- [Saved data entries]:
-- Opening Marker --

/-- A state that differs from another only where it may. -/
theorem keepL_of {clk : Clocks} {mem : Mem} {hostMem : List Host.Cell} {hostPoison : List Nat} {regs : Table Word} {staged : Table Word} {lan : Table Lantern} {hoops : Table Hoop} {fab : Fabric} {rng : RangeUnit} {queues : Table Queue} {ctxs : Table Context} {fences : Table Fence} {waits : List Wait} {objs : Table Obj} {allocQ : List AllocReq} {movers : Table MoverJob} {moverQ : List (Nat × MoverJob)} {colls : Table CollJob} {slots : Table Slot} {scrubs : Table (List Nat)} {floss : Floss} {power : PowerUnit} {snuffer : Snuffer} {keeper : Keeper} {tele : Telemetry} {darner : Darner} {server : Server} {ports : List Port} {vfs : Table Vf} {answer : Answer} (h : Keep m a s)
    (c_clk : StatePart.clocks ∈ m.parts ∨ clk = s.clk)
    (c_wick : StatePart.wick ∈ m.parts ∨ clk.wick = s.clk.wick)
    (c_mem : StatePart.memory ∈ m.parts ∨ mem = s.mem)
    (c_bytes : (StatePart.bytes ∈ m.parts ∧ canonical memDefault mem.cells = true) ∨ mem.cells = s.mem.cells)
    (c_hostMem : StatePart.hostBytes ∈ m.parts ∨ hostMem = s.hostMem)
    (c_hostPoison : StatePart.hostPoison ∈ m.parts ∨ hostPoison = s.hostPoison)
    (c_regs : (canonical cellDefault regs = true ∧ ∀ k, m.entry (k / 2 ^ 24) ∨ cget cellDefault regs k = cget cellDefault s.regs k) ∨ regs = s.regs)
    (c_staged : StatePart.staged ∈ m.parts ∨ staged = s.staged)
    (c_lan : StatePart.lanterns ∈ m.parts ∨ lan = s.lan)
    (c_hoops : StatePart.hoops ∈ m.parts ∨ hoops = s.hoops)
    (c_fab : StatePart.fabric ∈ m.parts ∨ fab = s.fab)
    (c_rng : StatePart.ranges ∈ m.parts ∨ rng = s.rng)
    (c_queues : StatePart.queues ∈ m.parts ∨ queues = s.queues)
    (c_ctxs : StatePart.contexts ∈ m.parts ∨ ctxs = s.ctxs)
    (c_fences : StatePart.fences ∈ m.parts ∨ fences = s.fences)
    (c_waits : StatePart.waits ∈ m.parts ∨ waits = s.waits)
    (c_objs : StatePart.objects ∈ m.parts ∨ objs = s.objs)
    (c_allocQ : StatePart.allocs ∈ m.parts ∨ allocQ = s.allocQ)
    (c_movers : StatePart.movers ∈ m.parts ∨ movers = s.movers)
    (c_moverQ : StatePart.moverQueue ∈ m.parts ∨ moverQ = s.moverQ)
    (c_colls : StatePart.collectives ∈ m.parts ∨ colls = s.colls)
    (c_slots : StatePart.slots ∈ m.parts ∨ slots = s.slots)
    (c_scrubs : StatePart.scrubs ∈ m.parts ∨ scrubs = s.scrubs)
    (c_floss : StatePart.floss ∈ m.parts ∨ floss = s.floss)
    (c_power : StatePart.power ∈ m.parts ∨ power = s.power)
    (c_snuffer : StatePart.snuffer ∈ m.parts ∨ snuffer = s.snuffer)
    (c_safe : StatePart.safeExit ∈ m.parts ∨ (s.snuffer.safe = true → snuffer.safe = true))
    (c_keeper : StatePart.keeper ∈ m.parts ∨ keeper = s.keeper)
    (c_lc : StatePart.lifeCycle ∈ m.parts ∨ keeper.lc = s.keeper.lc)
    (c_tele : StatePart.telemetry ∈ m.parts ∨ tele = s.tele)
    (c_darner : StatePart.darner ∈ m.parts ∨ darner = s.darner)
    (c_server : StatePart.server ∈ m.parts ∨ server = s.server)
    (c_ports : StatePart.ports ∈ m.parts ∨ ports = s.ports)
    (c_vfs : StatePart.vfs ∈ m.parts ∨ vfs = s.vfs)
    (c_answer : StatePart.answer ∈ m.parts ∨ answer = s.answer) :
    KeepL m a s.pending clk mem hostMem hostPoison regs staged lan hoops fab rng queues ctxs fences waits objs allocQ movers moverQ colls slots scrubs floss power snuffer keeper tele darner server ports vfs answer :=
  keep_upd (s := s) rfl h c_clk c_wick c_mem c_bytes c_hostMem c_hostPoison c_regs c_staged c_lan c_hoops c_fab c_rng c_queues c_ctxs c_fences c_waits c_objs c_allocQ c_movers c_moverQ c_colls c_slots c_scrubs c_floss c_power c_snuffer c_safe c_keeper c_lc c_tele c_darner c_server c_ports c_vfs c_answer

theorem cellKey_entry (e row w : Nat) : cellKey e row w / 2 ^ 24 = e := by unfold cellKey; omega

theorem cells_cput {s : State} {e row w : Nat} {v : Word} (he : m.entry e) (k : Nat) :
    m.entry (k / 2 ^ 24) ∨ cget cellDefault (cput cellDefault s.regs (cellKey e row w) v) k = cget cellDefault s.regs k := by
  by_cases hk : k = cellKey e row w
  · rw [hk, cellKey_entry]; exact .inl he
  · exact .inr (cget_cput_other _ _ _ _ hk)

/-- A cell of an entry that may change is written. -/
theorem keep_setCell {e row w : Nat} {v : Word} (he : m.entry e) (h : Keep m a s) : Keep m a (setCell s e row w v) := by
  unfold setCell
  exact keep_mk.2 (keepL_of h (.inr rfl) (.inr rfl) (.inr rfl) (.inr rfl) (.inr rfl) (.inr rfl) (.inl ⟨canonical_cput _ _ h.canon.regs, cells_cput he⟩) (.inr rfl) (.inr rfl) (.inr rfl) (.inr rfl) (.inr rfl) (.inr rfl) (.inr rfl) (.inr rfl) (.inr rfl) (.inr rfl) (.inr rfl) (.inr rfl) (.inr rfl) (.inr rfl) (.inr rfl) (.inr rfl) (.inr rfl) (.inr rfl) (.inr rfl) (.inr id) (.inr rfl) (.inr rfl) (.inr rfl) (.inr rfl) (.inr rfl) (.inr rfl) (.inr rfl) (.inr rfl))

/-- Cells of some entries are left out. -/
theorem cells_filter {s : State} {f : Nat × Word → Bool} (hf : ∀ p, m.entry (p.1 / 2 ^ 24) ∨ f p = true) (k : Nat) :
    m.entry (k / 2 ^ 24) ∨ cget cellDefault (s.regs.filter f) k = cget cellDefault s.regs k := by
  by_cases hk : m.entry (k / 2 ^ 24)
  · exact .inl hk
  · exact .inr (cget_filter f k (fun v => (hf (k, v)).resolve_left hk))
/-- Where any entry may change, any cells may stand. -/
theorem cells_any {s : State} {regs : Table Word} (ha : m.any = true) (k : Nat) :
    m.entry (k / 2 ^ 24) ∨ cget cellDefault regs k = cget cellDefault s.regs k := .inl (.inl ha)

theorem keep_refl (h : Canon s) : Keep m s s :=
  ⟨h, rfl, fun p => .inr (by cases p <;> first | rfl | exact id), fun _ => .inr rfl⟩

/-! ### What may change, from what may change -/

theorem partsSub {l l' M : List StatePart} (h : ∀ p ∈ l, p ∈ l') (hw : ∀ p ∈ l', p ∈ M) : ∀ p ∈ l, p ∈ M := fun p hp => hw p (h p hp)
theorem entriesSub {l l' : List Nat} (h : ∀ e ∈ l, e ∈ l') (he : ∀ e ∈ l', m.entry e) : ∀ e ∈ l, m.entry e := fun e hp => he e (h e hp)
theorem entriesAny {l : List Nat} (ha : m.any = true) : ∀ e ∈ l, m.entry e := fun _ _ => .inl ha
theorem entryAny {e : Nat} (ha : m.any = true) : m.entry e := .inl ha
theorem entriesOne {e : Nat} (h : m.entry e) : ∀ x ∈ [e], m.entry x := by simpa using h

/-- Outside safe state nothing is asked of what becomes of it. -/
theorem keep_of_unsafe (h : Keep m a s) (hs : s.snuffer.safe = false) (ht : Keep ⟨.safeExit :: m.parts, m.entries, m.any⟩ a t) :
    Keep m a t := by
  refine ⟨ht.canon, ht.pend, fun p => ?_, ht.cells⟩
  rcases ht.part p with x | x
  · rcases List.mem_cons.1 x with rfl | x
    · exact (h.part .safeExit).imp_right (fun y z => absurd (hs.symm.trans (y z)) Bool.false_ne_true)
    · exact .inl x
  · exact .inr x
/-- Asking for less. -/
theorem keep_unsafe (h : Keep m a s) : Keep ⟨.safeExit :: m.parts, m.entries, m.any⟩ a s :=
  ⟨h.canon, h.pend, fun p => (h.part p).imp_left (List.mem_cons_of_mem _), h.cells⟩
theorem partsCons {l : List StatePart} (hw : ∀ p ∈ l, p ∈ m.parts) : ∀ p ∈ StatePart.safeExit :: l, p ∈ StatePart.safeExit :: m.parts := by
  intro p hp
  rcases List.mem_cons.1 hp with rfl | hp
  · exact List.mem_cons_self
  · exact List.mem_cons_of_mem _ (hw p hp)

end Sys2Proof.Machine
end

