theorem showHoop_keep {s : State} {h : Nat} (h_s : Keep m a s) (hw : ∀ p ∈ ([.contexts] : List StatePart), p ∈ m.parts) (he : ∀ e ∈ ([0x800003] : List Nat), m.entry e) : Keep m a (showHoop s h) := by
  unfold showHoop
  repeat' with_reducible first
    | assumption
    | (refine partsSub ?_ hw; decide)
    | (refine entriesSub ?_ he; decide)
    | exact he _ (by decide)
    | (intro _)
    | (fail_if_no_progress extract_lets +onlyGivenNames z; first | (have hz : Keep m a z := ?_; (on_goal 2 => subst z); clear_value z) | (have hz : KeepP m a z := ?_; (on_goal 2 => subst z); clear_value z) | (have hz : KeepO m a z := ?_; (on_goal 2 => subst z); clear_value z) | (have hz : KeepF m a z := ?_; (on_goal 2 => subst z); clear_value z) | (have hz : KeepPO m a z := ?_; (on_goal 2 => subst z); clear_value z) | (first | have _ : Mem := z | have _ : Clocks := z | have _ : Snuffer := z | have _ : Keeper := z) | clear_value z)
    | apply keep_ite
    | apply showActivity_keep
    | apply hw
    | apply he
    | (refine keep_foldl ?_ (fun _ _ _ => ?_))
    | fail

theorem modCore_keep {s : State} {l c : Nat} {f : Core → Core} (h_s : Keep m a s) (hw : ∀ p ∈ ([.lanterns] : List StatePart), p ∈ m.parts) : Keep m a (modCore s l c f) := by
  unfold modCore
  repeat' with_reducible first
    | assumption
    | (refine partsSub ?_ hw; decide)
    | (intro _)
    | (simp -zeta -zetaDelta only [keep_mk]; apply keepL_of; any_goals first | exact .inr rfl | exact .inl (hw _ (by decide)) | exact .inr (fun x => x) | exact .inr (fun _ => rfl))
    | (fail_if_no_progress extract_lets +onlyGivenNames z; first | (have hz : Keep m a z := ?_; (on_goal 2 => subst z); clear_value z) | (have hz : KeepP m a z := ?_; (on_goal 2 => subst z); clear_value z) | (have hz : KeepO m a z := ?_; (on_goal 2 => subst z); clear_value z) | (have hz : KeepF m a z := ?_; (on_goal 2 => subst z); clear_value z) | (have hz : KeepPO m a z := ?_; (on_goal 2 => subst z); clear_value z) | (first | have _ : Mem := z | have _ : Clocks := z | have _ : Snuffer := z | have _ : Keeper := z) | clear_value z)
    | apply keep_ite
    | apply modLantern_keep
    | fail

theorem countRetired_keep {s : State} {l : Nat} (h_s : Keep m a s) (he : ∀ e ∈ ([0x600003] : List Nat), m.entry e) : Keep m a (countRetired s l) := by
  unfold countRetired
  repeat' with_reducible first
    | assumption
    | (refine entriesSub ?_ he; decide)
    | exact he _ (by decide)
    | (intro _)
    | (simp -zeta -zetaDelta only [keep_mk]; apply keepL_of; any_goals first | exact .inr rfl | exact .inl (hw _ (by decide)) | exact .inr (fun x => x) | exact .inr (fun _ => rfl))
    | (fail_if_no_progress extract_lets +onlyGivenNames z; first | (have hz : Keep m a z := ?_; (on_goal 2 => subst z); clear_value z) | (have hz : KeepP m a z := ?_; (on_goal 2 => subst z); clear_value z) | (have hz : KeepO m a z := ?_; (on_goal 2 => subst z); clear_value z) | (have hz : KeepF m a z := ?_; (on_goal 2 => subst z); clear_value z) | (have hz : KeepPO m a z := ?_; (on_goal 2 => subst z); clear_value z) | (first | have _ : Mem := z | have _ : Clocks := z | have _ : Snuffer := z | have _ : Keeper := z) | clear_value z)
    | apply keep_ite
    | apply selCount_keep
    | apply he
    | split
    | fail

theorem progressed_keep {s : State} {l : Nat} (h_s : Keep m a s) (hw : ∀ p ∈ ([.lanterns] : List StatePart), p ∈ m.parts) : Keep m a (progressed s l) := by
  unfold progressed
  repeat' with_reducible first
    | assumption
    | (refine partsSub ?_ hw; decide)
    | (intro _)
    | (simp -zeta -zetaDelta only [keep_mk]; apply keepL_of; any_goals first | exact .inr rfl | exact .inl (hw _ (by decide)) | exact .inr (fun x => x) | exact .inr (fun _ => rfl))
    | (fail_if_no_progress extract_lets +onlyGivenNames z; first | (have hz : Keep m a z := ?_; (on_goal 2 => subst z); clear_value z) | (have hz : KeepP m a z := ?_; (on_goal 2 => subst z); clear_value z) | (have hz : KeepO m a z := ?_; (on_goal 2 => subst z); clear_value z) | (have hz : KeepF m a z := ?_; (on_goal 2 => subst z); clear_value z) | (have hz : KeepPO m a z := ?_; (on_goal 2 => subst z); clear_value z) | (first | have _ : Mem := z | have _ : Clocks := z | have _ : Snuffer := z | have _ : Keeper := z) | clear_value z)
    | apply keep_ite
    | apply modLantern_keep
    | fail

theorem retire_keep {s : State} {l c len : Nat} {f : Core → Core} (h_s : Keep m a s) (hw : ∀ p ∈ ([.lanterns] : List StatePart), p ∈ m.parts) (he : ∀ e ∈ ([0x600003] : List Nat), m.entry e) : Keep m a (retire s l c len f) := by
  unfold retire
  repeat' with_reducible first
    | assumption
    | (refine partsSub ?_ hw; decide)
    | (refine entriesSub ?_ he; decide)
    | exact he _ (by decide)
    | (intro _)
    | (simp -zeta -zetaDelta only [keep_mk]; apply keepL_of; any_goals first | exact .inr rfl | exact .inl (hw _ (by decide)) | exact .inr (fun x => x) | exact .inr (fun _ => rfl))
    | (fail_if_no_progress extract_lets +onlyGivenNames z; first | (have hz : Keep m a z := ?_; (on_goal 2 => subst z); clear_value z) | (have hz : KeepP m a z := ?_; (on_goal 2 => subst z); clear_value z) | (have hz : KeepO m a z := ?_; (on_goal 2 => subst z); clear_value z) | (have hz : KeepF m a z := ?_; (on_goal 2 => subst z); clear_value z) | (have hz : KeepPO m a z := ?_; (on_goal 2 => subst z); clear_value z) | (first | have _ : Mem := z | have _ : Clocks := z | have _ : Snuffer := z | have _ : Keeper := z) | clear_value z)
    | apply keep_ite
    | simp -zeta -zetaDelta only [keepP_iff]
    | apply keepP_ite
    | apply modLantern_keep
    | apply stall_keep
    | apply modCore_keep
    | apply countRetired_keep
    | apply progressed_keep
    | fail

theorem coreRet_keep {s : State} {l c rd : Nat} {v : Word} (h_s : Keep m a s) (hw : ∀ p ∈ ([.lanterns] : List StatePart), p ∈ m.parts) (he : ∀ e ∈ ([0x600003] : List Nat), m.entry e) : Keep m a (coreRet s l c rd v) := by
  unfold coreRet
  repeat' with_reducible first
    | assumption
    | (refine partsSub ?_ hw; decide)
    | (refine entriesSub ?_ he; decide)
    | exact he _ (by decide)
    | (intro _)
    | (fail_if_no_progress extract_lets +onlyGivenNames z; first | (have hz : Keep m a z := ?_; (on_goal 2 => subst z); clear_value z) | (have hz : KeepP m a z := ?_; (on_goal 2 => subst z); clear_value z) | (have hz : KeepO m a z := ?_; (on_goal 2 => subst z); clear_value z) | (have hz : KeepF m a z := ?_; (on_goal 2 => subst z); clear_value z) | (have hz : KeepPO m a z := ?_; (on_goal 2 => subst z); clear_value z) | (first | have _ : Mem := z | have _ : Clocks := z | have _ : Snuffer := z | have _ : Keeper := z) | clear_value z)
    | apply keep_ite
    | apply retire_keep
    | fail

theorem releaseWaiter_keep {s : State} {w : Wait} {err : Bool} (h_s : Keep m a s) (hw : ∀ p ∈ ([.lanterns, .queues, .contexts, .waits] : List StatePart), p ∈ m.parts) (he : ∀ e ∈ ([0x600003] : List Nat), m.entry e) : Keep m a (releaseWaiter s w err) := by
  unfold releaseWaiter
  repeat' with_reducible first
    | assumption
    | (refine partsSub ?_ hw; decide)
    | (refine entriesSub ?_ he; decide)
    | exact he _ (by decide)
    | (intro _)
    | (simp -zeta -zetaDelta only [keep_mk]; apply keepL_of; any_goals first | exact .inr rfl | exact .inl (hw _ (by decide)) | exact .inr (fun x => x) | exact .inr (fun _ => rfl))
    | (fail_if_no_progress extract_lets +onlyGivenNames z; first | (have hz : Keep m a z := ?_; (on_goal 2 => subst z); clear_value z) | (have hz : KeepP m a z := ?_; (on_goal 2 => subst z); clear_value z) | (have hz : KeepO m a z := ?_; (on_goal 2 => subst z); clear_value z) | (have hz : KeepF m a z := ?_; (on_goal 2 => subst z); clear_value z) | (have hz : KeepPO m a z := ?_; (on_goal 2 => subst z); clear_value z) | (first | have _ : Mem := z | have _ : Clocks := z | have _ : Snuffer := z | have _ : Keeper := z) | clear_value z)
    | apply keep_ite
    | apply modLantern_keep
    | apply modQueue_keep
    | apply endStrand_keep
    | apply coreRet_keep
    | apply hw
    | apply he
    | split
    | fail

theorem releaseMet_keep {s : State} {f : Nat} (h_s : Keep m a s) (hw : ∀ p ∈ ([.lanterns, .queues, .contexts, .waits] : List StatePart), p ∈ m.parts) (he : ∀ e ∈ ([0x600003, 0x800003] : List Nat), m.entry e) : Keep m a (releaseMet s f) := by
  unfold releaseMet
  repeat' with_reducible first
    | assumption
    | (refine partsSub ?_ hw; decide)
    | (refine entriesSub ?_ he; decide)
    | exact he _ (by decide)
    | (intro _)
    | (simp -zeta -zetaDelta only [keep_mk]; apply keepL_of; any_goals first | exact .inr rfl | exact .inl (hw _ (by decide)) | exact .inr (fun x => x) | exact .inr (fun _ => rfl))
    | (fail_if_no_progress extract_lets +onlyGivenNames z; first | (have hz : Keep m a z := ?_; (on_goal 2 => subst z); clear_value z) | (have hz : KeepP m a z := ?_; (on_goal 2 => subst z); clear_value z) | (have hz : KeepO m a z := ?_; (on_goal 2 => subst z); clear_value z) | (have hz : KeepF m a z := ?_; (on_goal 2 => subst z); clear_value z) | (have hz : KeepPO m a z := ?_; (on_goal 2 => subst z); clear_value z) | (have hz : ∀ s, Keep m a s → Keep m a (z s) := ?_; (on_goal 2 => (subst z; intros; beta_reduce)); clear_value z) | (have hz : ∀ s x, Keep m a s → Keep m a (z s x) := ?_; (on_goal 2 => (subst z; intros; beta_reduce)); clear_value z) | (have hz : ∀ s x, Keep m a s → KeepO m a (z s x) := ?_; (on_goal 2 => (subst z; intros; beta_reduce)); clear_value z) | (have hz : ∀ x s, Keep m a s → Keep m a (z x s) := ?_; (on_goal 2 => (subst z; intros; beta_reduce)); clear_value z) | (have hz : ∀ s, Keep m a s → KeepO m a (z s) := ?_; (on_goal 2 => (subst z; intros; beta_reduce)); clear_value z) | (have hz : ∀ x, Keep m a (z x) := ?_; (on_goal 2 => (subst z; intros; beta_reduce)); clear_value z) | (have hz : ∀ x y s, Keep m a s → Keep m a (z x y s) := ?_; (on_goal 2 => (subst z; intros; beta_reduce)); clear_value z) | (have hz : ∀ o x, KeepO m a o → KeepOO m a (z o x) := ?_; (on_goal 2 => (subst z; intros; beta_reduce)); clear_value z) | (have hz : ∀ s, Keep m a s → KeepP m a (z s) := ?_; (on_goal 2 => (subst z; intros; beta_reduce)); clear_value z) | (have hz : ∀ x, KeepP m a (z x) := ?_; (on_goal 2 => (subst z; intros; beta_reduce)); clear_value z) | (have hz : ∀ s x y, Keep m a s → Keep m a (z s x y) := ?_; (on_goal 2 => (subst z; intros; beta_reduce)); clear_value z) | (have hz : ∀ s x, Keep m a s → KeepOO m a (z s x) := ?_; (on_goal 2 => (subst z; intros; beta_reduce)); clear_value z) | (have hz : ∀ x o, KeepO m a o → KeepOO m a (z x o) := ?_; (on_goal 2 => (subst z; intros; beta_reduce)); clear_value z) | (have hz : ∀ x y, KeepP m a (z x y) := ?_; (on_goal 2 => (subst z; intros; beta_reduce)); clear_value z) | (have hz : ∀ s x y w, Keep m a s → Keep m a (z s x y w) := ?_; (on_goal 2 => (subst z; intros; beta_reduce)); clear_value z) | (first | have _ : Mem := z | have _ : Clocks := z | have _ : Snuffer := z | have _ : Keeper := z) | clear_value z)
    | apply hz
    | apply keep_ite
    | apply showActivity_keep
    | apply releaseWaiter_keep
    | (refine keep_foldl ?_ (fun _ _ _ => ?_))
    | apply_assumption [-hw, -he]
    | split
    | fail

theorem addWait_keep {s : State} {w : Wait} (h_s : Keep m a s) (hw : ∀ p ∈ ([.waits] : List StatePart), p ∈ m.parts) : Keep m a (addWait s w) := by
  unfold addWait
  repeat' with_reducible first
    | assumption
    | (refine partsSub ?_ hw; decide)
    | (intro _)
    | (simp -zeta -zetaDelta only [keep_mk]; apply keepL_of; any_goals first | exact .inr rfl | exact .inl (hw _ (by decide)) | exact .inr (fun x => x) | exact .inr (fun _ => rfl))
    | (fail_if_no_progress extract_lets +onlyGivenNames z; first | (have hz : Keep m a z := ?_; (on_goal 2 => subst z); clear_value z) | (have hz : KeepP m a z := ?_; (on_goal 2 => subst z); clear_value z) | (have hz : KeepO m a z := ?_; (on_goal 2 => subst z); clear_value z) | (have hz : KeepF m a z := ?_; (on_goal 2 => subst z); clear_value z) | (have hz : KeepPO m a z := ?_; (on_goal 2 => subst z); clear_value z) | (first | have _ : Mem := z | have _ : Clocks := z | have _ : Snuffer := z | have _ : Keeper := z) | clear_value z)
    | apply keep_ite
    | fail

-- Closing Marker --

- [PROBLEM DESCRIPTION]: Where the data above reaches the line holding "(c_rng : StatePart.ranges", begin printing, and stop after the line holding "(c_movers : StatePart.movers". Each line must be reproduced exactly, with nothing else added.

- [RESPONSE TO THIS EXERCISE]:
    (c_rng : StatePart.ranges ∈ m.parts ∨ rng = s.rng)
    (c_queues : StatePart.queues ∈ m.parts ∨ queues = s.queues)
    (c_ctxs : StatePart.contexts ∈ m.parts ∨ ctxs = s.ctxs)
    (c_fences : StatePart.fences ∈ m.parts ∨ fences = s.fences)
    (c_waits : StatePart.waits ∈ m.parts ∨ waits = s.waits)
    (c_objs : StatePart.objects ∈ m.parts ∨ objs = s.objs)
    (c_allocQ : StatePart.allocs ∈ m.parts ∨ allocQ = s.allocQ)
    (c_movers : StatePart.movers ∈ m.parts ∨ movers = s.movers)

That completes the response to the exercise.